CNTs can be spun into continuous fibers or yarns, often resulting in aligned CNT structures.^100–103 Sombers' group constructed microelectrodes from CNT yarns and demonstrated highly reversible CVs for dopamine compared to carbon fibers.²¹ Safina and collaborators demonstrated that CNT fiber microelectrodes showed higher resistance to dopamine fouling,¹⁰⁴ and our group proved that CNT yarn and CNT-fiber electrodes are useful to improve the time resolution of FSCV measurements.^22,23,105 At CNT yarn electrodes, dopamine was measured at frequencies up to 500 Hz without significant loss of current.¹⁰⁵

Carbon nanopipettes are produced by CVD deposition of a thin carbon layer on the inner surface of a quartz pipette, with a tip as small as tens to hundreds of nanometers (Fig. 4F).⁹⁶ Carbon nanopipettes exhibit thin layer behavior, as diffusion distances are confined inside the pipette, leading to complete oxidation of all of the redox species.⁹⁷ Carbon nanopipettes are used as nano-samplers,⁹⁷ nanoelectrodes,^96,97 and tips for scanning probe microscopy. The nano-scaled tip of carbon nanopipettes enables high spatial resolution measurements of neurotransmitters. Our group first used carbon nanopipette electrodes coupled with FSCV to measure dopamine changes in Drosophila, where the neuropil is only a few microns in diameter.⁹⁶

3.2.2 3D-printing/direct laser writing. 3D-printing is another bottom-up approach exhibiting unique advantages in designing complex structures. Resolution has been a limitation to the 3D printing technique, as traditional 3D printing has a resolution range from tens of microns to millimeters, depending on the printing material.¹⁰⁶ A novel 3D-printing strategy, direct laser writing, has improved the resolution to 100 nm scale while maintaining the structural stability (Fig. 5A–D).^107–109 A laser cross-links a photoresist, but using two-photon absorption allows polymerization to happen in a specific place and not only on the surface (Fig. 5B).¹¹⁰ The 3D-printed structure (Fig. 5C) is pyrolyzed at high temperature, shrinking the architecture and producing a carbon surface (Fig. 5D).^109,111 The pyrolyzed carbon surface is glassy-carbon like,¹¹² exhibiting similar behavior to CFMEs for electrochemical detection of neurotransmitters.¹⁰ Sasso's group successfully fabricated 3D microelectrodes using direct laser writing followed by thin layer gold deposition.¹¹³ Our group fabricated free-standing, implantable electrodes using 3D printing to create the desired structures directly on small, 10–25 μm metal wires.¹⁰Fig. 5E and F show the printed, spiked structures before and after pyrolysis, and features less than 1 μm diameter were successfully patterned (Fig. 5F). The 3D-printed electrodes were implanted into rat brains where stimulated dopamine release as low as 92 nM was detected in vivo. Future work could include printing on smaller substrates, to decrease the overall size, and optimizing pyrolysis to make sure small features are maintained.

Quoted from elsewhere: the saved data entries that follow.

-- ==== Sys2Proof/Machine/Irq.lean ====
section
/-!
DEFINITION. Doorbells, IPIs of threads and of units, and timers (R156 to R161).
-/
namespace Sys2Proof.Machine

/-! ### Agents -/

/-- The code of an agent's tile as a sharer. -/
def Agent.tcode (a : Agent) : Nat := a.skt * 2 ^ 8 + a.tile
/-- The owner code of the L2 of an agent that is a core's thread. -/
def Agent.ocode (a : Agent) : Nat := a.skt * 2 ^ 9 + a.tile * 2 + a.init / 2 % 2
/-- The core of an agent of a core tile. -/
def Agent.coreNo (a : Agent) : Nat := 2 * (coreOrd a.tile).getD 0 + a.init / 2 % 2
/-- The thread of an agent of a core tile. -/
def Agent.threadNo (a : Agent) : Nat := 4 * (coreOrd a.tile).getD 0 + a.init % 4
/-- The agent is a thread of a core of this socket. -/
def Agent.isThread (a : Agent) (skt : Nat) : Bool := decide (a.skt = skt) && (coreOrd a.tile).isSome && decide (a.init < 4)

/-- A core of this socket is absent, switched off or in reset: its tile's stand-in answers for it (R276). -/
def Part.coreAway (p : Part) (c : Nat) : Bool :=
  !p.coreInSvc c || (decide ((p.thread (2 * c)).run = .inReset) && decide ((p.thread (2 * c + 1)).run = .inReset))

/-- The stand-in's record of a message (R276), with the source tile. -/
def Part.standInLog (p : Part) (tile : Nat) (q : Msg) : Part :=
  p.rasLog tile 0xFF 8 0 q.src.init q.addr (.named [0, q.src.tile])

/-! ### Doorbells and IPIs -/

/-- The interrupt controller of a thread takes doorbells, IPIs and timer events: its core is in service
and not in reset (R29, R158, R161). -/
def Part.icPresent (p : Part) (t : Nat) : Bool :=
  p.coreInSvc (t / 2) && decide ((p.thread t).run ≠ .inReset)

/-- A doorbell write of `size` bytes to thread `t` (R156, R161): sets PEND, or is discarded and logged in
the core's tile. The page of a core out of service ignores it (R29). -/
def Part.doorbell (p : Part) (t data size init : Nat) : Part :=
  if ¬ p.coreInSvc (t / 2) then p
  else
    let v := data % 1024
    let ok := decide (size = 4) && decide (data < 1024) && ((p.icOf t).vecOf v).d && p.icPresent t
    if ok then p.setPend t v true
    else p.rasLog (tileOfThread t) 0xFF 9 0 init 0 .unstated

/-- DOORBELL_WRITE. -/
def Part.doorbellWrite (t : Nat) (data : BitVec 32) (size init : Nat) (p : Part) : Part :=
  p.doorbell t data.toNat size init

/-- Does the target controller accept an IPI of a thread (R158)? -/
def ipiAccepts (x : IcVec) (level : Nat) (vm : Bool) (vmid : Nat) : Bool :=
  decide (x.lv.code ≤ level) && (!vm || (decide (x.lv = .s) && x.g && decide (x.vmid = vmid)))

/-- An IPI leaves for another socket, which answers it with CMP, STATUS 2 when it is discarded (R158). DESIGN CHOICE
(notes/assumptions/24.md): R287 names no answer to an IPI; the CMP says for a thread which ICSTAT sent it, for a unit which
target and vector were named. -/
def Part.ipiSent (p : Part) (m : Msg) : Part :=
  if p.ipiOwn m then p.modThread m.addr (fun th => { th with ipis := th.ipis + 1 }) else p

/-- A unit's IPI that is discarded leaves a BLOCK entry in the sender's tile (R159). -/
def Part.unitRejected (p : Part) (src : Agent) (skt target vec : Nat) : Part :=
  p.rasLog src.tile 0xFF 13 0 src.init 0 (.named [14, src.tile, src.init, skt, target, vec])

/-- The answer to an IPI of another socket. -/
def Msg.ipiAnswer (m : Msg) (status : Nat) : Msg :=
  { Msg.blank with opc := .cmp, src := m.dst, dst := m.src, txid := m.txid, plb := true, status := status,
                   aux := if m.bc then m.aux * 2 ^ 10 + m.op else m.status }

/-- An IPI is discarded (R158, R159): its thread's ICSTAT.REJ is set, its unit's tile has a BLOCK entry, or the socket that
it came from is told. -/
def Part.ipiReject (p : Part) (m : Msg) : Part :=
  if m.src.skt ≠ p.sktId then p.send (m.ipiAnswer 2)
  else if m.bc then p.unitRejected m.src m.dst.skt m.aux m.op
  else p.modIc m.addr (fun ic => ic.put m.status (ic.get m.status ||| 1))

/-- The answer to an IPI that went to another socket. -/
def Part.ipiAnswered (p : Part) (q : Msg) : Part :=
  if q.dst.isThread p.sktId then
    let t := q.dst.threadNo
    let r := p.modThread t (fun th => { th with ipis := th.ipis - 1 })
    if q.status = 0 then r else r.modIc t (fun ic => ic.put q.aux (ic.get q.aux ||| 1))
  else if q.status = 0 then p
  else p.unitRejected q.dst q.src.skt (q.aux / 2 ^ 10) (q.aux % 2 ^ 10)

/-- An IPI that has reached tile D leaves for another socket; one to a socket that is not enumerated is discarded once its turn
comes. -/
def Part.ipiLeave (p : Part) (skt : Nat) : Part :=
  match p.net.find? (fun m => decide (m.opc = .ipi) && decide (m.dst.skt = skt) && decide (skt ≠ p.sktId)) with
  | some m =>
    if skt < p.sktCnt then
      let r := p.fabTo m
      if r.landed m then (r.takeOut m).ipiSent m else r
    else if p.ipiReady m then (p.takeOut m).ipiReject m
    else p
  | none => p

/-- IPIs of this socket's threads and units to a core number that no core has are discarded once their turn comes (R158,
R159). -/
def Part.ipiNowhere (p : Part) : Part :=
  match p.net.find? (fun m => decide (m.opc = .ipi) && decide (m.dst.skt = p.sktId) && decide (m.aux ≥ 2 * nCores) && p.ipiReady m) with
  | some m => (p.takeOut m).ipiReject m
  | none => p

/-- An IPI reaches its controller: `ok` says that the vector takes it. One that finds the thread in reset is recorded in the
tile (R161). -/
def Part.ipiTake (p : Part) (m : Msg) (t vec : Nat) (ok : Bool) : Part :=
  if p.icPresent t && ok then
    let q := p.setPend t vec true
    if m.src.skt ≠ q.sktId then q.send (m.ipiAnswer 0) else q
  else
    (if p.coreInSvc (t / 2) ∧ (p.thread t).run = .inReset then
      p.rasLog (tileOfThread t) 0xFF 13 0 (initOfThread t) 0 (.named [15]) else p).ipiReject m

/-- An IPI of a thread arrives at thread `t` for vector `vec` (R158): the oldest one in flight, else one from a socket
outside the part's state, whose sender has the level, V and VMID given and sees the answer there. -/
def Part.ipiArrive (skt t vec : Nat) (level : Level) (vm : Bool) (vmid : BitVec 12) (p : Part) : Part :=
  if skt ≠ p.sktId then p.ipiLeave skt
  else
  let sel (m : Msg) : Bool := decide (m.opc = .ipi) && !m.bc && decide (m.aux = t) && decide (m.op = vec)
    && decide (m.dst.skt = skt)
  let x := (p.icOf t).vecOf vec
  match p.net.find? sel with
  | some m =>
    let r := p.fabTo m
    if r.landed m then (r.takeOut m).ipiTake m t vec (ipiAccepts x m.sz m.plb m.vmid) else r
  | none =>
    if p.icPresent t && ipiAccepts x level.code vm vmid.toNat then p.setPend t vec true
    else if p.coreInSvc (t / 2) ∧ (p.thread t).run = .inReset then
      p.rasLog (tileOfThread t) 0xFF 13 0 (initOfThread t) 0 (.named [15])
    else p

/-- A unit's IPI arrives (R159): accepted whatever the vector's LV, G and VMID. -/
def Part.unitIpi (skt t vec : Nat) (p : Part) : Part :=
  if skt ≠ p.sktId then p.ipiLeave skt
  else
    match p.net.find? (fun m => decide (m.opc = .ipi) && m.bc && decide (m.aux = t) && decide (m.op = vec)
        && decide (m.dst.skt = skt)) with
    | none => p
    | some m =>
      let r := p.fabTo m
      if r.landed m then (r.takeOut m).ipiTake m t vec true else r

/-- The compare register of a timer (R160). -/
def Timer.cmpNum : Timer → Nat
  | .s => 0x426 | .h => 0x826 | .f => 0xC26 | .guest => 0x82B
def Timer.vecNum : Timer → Nat
  | .s => 0x427 | .h => 0x827 | .f => 0xC27 | .guest => 0x82C
def Timer.view : Timer → IcView
  | .s => ⟨.s, false⟩ | .h => ⟨.h, false⟩ | .f => ⟨.f, false⟩ | .guest => ⟨.s, true⟩

/-- An armed timer fires when TIME reaches its compare value (R160): this command moves TIME there. EN is
cleared; the vector becomes pending if the view reaches it, else REJ is set. -/
def Part.timerFire (t : Nat) (k : Timer) (p : Part) : Part :=
  let ic := p.icOf t
  let r := ic.get k.vecNum
  if ¬ r.getLsbD 63 ∨ ¬ p.icPresent t then p
  else
    let p := { p with time := max p.time (ic.get k.cmpNum).toNat }
    let v := r.toNat % 1024
    let p := p.modIc t (fun ic => ic.put k.vecNum (r &&& ~~~ dw (2 ^ 63)))
    if k.view.reaches (r.toNat / 2 ^ 16 % 2 ^ 12) (ic.vecOf v) then p.setPend t v true
    else p.modIc t (fun ic => ic.put (k.view.num 5) (ic.get (k.view.num 5) ||| 1))

end Sys2Proof.Machine
end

Fig. 5 A schematic drawing of direct laser writing 3D printing and C-MEMS to fabricate 3D carbon structures. (A)–(D) Process flow of direct laser writing 3D printing; (E) and (F) an example of 3D-printed microstructure before and after pyrolysis. (G)–(J) Process flow of C-MEMS; (K) and (L) an example of carbon microarray fabricated by C-MEMS before and after pyrolysis. (A)–(F) Adapted from ref. 10 with permission from Wiley. (K) and (L) Reprinted from ref. 88 with permission from Elsevier.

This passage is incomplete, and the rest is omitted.